▼
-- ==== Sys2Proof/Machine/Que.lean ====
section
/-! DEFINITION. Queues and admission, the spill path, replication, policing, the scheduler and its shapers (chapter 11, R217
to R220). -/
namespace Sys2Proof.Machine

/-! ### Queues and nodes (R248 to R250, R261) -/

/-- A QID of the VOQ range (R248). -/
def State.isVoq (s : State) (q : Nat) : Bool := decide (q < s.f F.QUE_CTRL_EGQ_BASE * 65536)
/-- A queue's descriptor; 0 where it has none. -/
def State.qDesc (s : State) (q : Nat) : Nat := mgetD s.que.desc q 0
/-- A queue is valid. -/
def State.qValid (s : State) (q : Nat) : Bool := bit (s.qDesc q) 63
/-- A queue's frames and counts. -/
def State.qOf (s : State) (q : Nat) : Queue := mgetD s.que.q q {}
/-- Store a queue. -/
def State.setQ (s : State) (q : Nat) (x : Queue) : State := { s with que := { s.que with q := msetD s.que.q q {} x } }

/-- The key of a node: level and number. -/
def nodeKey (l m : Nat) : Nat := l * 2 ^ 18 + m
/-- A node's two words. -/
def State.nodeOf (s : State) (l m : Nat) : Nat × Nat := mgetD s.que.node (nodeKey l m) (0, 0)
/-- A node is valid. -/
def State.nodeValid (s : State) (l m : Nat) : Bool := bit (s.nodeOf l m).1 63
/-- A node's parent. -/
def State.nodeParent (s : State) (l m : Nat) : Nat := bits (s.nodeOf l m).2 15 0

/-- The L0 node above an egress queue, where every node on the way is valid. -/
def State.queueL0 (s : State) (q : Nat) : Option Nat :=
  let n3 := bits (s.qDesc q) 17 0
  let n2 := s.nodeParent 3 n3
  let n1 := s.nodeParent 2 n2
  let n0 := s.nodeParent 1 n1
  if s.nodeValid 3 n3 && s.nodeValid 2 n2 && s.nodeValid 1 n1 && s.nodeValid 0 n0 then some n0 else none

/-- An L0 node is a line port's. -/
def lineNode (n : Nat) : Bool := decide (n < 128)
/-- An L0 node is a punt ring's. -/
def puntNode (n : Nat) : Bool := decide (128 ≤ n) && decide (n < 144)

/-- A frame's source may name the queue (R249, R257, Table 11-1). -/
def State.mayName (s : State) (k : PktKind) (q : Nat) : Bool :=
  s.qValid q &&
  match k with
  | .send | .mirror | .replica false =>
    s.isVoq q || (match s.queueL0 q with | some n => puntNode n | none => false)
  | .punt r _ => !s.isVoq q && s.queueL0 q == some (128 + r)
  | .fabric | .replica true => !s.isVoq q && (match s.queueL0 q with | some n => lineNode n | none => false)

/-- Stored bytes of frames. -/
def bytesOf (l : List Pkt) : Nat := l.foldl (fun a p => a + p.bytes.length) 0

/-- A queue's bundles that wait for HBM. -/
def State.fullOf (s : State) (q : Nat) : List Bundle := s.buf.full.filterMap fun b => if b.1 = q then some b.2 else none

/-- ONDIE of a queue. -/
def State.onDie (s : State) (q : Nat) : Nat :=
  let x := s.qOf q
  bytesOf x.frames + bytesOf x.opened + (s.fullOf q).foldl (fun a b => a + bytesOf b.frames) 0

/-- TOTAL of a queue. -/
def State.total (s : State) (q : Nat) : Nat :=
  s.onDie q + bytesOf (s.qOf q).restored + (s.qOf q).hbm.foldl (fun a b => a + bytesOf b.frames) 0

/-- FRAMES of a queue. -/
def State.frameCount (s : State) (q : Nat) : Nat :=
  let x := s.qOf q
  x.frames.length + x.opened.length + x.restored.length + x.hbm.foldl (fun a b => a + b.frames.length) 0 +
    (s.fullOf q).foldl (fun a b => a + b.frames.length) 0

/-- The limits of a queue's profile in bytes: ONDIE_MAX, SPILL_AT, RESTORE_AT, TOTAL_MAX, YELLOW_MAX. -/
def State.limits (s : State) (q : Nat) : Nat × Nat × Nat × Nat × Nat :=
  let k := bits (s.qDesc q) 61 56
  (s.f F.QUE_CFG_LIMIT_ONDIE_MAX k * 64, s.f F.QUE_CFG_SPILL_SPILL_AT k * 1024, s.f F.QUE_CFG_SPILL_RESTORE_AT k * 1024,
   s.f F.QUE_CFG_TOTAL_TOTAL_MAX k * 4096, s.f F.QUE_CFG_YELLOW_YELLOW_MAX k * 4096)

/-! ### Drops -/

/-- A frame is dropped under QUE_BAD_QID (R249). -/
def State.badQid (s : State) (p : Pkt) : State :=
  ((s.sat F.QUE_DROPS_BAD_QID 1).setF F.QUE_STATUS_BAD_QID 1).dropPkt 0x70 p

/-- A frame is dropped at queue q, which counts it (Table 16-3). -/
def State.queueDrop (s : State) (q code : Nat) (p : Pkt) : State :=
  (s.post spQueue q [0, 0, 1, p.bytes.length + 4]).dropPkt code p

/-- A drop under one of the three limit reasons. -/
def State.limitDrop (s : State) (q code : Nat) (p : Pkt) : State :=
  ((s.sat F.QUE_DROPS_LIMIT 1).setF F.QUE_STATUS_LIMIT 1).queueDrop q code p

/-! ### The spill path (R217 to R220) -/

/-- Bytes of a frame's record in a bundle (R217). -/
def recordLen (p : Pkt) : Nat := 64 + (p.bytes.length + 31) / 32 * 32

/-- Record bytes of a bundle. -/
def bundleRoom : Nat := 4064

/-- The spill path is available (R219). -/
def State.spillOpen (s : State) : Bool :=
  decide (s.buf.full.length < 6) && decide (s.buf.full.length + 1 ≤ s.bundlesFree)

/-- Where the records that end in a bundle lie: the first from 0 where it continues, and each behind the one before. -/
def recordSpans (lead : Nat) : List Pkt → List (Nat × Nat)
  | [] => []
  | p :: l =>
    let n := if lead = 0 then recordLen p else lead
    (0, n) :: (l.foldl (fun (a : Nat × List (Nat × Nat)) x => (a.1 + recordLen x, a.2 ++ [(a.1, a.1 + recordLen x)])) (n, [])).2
▲
* **Problem**
When you reach the line in the material above that holds "let n0 := s.nodeParent 1 n1", begin reproducing lines exactly, and stop after the line that holds "s.isVoq q ||".

* **Task answer**
  let n0 := s.nodeParent 1 n1
  if s.nodeValid 3 n3 && s.nodeValid 2 n2 && s.nodeValid 1 n1 && s.nodeValid 0 n0 then some n0 else none

/-- An L0 node is a line port's. -/
def lineNode (n : Nat) : Bool := decide (n < 128)
/-- An L0 node is a punt ring's. -/
def puntNode (n : Nat) : Bool := decide (128 ≤ n) && decide (n < 144)

/-- A frame's source may name the queue (R249, R257, Table 11-1). -/
def State.mayName (s : State) (k : PktKind) (q : Nat) : Bool :=
  s.qValid q &&
  match k with
  | .send | .mirror | .replica false =>
    s.isVoq q || (match s.queueL0 q with | some n => puntNode n | none => false)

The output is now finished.